Data for the task START

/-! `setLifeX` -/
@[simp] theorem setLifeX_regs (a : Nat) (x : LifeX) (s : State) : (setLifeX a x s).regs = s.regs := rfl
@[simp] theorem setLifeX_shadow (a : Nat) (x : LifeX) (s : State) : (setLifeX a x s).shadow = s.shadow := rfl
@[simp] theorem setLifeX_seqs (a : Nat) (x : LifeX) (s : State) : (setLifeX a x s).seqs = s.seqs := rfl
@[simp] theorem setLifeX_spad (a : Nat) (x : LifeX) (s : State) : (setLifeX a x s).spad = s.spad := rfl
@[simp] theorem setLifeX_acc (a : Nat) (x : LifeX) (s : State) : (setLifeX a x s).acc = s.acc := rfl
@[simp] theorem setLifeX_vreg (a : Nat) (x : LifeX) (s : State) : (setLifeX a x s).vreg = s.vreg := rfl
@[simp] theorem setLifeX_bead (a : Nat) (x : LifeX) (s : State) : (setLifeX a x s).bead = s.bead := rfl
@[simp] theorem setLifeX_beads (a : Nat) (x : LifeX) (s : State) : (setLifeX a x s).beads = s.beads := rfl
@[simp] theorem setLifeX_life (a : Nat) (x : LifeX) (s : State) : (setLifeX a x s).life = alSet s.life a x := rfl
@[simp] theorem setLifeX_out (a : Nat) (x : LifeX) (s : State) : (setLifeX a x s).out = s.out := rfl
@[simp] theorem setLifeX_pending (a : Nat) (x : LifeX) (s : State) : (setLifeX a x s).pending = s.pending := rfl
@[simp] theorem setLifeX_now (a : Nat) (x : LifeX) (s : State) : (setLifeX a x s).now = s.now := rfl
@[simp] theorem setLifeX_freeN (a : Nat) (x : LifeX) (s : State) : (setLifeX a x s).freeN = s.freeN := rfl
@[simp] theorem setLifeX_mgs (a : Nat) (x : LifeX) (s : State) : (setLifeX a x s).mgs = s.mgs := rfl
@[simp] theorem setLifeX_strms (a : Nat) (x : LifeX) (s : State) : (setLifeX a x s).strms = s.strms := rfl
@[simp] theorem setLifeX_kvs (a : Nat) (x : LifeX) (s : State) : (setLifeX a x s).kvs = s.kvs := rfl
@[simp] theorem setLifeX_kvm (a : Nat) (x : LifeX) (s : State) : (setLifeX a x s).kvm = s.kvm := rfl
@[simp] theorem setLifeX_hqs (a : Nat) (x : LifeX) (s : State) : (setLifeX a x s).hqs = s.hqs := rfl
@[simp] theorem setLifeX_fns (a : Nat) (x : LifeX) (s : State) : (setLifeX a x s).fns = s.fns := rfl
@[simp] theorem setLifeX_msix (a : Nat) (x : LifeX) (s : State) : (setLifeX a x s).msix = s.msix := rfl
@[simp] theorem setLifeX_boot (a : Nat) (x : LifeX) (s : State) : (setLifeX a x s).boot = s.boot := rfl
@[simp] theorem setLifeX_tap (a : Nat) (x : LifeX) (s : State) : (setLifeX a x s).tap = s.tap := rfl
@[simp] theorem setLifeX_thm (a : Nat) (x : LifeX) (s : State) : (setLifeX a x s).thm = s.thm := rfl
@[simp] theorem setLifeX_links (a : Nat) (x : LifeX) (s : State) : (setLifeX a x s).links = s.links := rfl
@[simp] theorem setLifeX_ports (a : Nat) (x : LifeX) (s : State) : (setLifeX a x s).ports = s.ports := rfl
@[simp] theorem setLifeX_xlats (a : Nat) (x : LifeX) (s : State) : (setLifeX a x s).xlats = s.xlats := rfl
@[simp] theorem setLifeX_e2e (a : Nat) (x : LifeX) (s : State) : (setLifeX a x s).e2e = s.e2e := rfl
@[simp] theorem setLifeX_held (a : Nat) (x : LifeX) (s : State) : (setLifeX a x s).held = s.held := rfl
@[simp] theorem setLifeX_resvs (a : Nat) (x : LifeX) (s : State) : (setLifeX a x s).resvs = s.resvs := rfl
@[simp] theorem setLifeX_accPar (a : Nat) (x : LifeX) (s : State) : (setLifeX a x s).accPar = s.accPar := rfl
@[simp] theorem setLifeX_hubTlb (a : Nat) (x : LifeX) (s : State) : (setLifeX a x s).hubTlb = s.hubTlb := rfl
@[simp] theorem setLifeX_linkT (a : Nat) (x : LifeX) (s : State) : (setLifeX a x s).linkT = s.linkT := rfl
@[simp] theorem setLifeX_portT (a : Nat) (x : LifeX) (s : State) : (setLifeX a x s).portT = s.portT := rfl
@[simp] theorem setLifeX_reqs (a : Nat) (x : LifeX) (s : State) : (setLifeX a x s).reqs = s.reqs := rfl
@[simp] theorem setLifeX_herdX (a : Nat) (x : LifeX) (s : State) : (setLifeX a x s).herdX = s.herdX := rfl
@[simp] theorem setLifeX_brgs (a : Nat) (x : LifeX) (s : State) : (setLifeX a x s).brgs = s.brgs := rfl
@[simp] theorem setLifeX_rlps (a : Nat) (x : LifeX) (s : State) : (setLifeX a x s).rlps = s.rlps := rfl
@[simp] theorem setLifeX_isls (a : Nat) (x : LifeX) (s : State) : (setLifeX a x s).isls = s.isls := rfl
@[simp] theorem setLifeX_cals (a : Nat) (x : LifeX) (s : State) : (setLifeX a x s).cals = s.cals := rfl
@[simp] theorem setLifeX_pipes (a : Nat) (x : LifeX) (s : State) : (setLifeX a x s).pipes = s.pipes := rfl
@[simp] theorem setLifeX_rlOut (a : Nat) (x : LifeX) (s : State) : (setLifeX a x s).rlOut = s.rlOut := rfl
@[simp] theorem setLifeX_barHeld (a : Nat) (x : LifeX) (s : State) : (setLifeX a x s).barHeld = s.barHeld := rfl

Data for the task END
Data for the task START

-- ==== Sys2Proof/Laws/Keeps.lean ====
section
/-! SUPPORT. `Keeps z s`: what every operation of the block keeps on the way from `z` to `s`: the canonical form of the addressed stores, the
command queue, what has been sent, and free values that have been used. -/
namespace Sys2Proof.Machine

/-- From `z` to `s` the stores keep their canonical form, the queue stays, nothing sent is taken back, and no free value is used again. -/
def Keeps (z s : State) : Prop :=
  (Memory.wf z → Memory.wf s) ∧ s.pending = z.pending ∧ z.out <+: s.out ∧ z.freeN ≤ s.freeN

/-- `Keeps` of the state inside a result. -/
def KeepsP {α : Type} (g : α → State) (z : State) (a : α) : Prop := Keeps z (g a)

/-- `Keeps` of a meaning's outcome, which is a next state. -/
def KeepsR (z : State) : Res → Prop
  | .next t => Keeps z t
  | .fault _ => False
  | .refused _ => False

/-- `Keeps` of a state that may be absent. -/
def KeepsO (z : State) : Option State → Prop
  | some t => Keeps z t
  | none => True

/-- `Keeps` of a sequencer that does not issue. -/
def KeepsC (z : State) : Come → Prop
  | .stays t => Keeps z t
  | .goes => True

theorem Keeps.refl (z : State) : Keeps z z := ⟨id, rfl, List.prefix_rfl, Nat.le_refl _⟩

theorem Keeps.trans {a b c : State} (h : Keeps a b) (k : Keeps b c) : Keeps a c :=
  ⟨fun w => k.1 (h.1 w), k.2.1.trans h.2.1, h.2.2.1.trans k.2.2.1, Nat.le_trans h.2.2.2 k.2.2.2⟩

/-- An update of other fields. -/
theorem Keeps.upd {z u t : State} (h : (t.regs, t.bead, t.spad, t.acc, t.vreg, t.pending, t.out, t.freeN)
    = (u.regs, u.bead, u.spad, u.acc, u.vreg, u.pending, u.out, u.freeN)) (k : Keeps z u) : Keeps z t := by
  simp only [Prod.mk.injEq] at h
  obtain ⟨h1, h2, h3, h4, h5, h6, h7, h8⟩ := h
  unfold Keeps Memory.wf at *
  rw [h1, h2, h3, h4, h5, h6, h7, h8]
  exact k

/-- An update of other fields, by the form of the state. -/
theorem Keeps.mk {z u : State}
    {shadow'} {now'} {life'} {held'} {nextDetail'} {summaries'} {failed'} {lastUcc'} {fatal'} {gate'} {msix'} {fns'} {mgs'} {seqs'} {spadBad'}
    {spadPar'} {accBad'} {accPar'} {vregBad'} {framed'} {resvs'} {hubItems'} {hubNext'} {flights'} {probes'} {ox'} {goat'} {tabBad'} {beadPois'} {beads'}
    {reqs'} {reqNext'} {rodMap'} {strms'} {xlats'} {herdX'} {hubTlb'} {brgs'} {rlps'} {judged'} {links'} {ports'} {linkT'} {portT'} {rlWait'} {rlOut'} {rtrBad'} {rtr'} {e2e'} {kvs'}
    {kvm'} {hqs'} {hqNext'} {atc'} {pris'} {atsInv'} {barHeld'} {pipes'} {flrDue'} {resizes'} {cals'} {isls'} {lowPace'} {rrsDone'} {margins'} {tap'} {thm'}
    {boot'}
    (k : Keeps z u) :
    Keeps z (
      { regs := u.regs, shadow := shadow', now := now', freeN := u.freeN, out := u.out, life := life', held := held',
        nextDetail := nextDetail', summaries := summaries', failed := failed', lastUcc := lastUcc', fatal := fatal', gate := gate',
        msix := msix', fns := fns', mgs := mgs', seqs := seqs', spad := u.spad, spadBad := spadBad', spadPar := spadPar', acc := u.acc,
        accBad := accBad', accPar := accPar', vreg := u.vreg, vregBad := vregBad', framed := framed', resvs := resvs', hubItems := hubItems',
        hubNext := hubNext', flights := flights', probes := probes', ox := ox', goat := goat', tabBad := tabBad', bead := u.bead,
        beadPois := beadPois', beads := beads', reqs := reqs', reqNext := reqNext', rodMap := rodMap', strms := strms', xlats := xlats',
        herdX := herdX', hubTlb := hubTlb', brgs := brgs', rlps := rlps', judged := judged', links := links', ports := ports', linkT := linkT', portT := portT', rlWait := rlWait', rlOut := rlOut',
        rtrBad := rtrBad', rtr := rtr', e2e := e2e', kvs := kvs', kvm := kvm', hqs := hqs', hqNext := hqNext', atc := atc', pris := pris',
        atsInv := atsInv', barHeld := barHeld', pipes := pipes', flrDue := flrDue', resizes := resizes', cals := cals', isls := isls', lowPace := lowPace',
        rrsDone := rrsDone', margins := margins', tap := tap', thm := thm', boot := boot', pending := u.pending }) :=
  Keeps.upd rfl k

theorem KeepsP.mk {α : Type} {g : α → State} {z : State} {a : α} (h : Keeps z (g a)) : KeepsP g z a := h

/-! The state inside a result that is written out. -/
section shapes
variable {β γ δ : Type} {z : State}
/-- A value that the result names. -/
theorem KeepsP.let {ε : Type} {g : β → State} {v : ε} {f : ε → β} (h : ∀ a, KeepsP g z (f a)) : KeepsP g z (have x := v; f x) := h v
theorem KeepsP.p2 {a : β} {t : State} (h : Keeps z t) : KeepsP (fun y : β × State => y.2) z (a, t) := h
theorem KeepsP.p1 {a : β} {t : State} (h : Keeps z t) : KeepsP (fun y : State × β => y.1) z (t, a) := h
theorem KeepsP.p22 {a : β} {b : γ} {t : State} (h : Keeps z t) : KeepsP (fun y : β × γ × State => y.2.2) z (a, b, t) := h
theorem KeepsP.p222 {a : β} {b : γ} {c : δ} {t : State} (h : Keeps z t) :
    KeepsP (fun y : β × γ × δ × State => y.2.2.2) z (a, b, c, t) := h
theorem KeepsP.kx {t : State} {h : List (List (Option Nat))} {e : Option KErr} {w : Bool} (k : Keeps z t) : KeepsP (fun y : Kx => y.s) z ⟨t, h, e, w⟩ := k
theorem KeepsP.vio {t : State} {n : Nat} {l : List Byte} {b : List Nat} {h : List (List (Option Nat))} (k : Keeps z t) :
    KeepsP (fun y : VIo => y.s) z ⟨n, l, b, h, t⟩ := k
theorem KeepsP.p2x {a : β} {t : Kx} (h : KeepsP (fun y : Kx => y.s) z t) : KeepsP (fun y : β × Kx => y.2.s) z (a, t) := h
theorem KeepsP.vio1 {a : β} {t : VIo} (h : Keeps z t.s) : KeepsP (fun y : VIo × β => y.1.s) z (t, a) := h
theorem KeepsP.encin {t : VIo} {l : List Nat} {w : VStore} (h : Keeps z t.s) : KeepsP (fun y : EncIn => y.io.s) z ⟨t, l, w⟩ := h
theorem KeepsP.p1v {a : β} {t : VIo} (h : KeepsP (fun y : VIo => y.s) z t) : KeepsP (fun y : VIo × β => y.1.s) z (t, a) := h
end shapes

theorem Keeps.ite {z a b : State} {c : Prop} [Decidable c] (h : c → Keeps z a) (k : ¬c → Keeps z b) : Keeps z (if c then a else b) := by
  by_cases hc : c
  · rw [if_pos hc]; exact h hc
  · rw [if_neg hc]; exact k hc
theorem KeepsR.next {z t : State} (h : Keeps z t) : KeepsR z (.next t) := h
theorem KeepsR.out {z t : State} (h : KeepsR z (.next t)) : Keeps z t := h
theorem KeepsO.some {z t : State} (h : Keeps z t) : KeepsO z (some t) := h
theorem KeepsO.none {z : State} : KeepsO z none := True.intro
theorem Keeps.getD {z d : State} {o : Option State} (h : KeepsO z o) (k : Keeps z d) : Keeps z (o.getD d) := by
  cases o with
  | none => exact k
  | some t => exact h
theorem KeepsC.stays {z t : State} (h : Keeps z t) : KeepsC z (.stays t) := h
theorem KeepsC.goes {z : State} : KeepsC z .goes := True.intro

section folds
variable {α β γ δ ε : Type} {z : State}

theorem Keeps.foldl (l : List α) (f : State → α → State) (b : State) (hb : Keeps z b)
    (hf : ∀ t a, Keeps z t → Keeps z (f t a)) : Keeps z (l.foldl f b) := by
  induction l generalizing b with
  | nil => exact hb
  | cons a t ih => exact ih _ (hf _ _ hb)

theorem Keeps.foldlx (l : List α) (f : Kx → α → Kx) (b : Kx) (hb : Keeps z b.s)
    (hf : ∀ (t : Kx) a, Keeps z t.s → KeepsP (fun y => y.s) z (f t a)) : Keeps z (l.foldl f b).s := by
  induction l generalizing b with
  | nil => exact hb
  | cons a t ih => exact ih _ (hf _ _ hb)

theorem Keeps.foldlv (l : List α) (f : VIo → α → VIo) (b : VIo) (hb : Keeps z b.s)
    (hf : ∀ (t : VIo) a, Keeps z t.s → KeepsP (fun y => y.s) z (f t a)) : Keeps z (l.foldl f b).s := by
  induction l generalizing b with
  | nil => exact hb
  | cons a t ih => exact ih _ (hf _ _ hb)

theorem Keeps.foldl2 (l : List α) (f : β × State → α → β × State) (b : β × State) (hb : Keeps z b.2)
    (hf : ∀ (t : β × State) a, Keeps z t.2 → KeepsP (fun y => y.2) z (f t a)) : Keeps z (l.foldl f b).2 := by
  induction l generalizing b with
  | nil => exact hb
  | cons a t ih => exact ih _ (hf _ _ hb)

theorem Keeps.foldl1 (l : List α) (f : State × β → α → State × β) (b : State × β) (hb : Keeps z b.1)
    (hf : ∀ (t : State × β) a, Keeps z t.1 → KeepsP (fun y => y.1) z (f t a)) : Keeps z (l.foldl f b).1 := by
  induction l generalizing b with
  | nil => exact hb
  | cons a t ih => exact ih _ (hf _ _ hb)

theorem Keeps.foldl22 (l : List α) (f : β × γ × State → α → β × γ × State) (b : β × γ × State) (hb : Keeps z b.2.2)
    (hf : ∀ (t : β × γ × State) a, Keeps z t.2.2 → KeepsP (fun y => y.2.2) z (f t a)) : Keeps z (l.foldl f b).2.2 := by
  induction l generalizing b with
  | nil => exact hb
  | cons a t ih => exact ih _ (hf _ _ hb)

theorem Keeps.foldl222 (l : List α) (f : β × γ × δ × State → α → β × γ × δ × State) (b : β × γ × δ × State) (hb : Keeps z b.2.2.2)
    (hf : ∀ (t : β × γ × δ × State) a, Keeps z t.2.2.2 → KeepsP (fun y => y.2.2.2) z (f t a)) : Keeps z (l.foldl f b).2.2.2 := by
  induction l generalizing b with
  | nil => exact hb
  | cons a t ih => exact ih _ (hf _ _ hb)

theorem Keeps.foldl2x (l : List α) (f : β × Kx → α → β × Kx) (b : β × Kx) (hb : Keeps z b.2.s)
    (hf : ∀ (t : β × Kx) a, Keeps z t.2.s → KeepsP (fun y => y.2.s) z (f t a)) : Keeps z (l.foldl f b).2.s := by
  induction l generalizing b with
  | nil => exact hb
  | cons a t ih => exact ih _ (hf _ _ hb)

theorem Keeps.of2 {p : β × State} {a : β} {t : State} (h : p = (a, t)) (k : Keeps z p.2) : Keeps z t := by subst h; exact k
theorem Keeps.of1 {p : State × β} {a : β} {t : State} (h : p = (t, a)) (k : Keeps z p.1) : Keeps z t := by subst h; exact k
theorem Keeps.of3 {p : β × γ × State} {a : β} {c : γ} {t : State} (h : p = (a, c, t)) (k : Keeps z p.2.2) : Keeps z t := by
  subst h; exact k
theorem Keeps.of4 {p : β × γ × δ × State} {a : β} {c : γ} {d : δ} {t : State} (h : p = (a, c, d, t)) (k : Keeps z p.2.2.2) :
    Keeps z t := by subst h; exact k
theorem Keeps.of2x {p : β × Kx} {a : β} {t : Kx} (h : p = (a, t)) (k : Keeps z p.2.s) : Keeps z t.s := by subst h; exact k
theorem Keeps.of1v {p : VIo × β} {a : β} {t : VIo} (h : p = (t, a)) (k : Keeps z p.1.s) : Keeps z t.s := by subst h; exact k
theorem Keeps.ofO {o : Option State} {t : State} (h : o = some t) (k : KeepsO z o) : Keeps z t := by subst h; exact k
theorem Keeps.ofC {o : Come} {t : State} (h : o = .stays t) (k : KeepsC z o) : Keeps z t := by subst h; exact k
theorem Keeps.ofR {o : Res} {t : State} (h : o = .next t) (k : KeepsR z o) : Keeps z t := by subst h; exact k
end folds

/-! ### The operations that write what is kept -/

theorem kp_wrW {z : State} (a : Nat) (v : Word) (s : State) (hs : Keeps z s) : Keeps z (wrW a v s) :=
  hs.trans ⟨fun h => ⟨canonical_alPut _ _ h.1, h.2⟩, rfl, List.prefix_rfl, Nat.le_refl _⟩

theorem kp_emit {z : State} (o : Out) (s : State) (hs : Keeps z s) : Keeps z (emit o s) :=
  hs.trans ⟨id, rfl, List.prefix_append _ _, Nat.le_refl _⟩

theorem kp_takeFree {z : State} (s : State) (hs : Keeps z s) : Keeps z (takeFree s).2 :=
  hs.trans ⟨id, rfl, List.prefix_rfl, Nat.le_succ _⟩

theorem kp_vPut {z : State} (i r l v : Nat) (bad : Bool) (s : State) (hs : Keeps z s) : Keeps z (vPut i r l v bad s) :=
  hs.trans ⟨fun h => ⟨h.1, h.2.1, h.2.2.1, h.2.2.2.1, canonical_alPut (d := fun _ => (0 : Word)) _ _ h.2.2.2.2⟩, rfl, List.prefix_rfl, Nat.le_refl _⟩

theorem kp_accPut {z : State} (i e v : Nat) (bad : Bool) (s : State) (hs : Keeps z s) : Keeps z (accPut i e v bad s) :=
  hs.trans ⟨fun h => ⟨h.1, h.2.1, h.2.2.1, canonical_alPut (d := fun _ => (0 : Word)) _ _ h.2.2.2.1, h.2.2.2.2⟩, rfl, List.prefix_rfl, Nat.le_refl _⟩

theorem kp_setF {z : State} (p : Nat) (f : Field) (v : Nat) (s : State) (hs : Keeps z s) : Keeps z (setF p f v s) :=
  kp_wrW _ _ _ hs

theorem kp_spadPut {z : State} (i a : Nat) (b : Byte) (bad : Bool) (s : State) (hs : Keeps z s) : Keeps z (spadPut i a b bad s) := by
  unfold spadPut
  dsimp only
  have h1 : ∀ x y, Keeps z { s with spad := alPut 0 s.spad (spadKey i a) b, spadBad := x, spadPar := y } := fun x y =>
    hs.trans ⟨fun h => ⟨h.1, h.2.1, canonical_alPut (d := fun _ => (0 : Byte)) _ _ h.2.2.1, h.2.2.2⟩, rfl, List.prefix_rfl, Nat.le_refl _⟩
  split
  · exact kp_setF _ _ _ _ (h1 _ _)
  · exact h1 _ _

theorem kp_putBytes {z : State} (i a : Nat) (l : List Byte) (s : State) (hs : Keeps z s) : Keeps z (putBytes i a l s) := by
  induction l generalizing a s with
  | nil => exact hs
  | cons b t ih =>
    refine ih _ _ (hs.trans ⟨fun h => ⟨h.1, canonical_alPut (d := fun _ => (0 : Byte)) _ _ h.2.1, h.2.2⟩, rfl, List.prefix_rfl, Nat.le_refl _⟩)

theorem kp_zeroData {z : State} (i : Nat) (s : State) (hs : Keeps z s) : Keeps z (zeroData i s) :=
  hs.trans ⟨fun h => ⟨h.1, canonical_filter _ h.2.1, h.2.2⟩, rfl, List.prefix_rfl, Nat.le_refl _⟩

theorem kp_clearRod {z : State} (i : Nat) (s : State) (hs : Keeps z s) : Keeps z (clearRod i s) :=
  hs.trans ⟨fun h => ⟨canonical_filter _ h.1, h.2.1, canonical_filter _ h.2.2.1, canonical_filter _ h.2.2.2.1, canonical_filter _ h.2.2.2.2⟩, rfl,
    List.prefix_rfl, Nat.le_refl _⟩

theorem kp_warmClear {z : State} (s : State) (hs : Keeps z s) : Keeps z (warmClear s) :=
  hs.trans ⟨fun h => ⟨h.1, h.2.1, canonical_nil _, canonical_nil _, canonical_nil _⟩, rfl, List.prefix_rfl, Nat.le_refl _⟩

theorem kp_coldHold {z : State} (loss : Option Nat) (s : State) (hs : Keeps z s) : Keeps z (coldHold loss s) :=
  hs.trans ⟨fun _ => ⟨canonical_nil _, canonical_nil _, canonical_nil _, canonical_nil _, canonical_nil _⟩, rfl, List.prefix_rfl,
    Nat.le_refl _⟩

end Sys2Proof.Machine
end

Data for the task END

_Required action:_ Print again the lines of the entries above that fall between the line holding "s.brgs := rfl" and the line holding "s.rlps := rfl", inclusive, exactly as they stand.

_Reply:_
@[simp] theorem setLifeX_brgs (a : Nat) (x : LifeX) (s : State) : (setLifeX a x s).brgs = s.brgs := rfl
@[simp] theorem setLifeX_rlps (a : Nat) (x : LifeX) (s : State) : (setLifeX a x s).rlps = s.rlps := rfl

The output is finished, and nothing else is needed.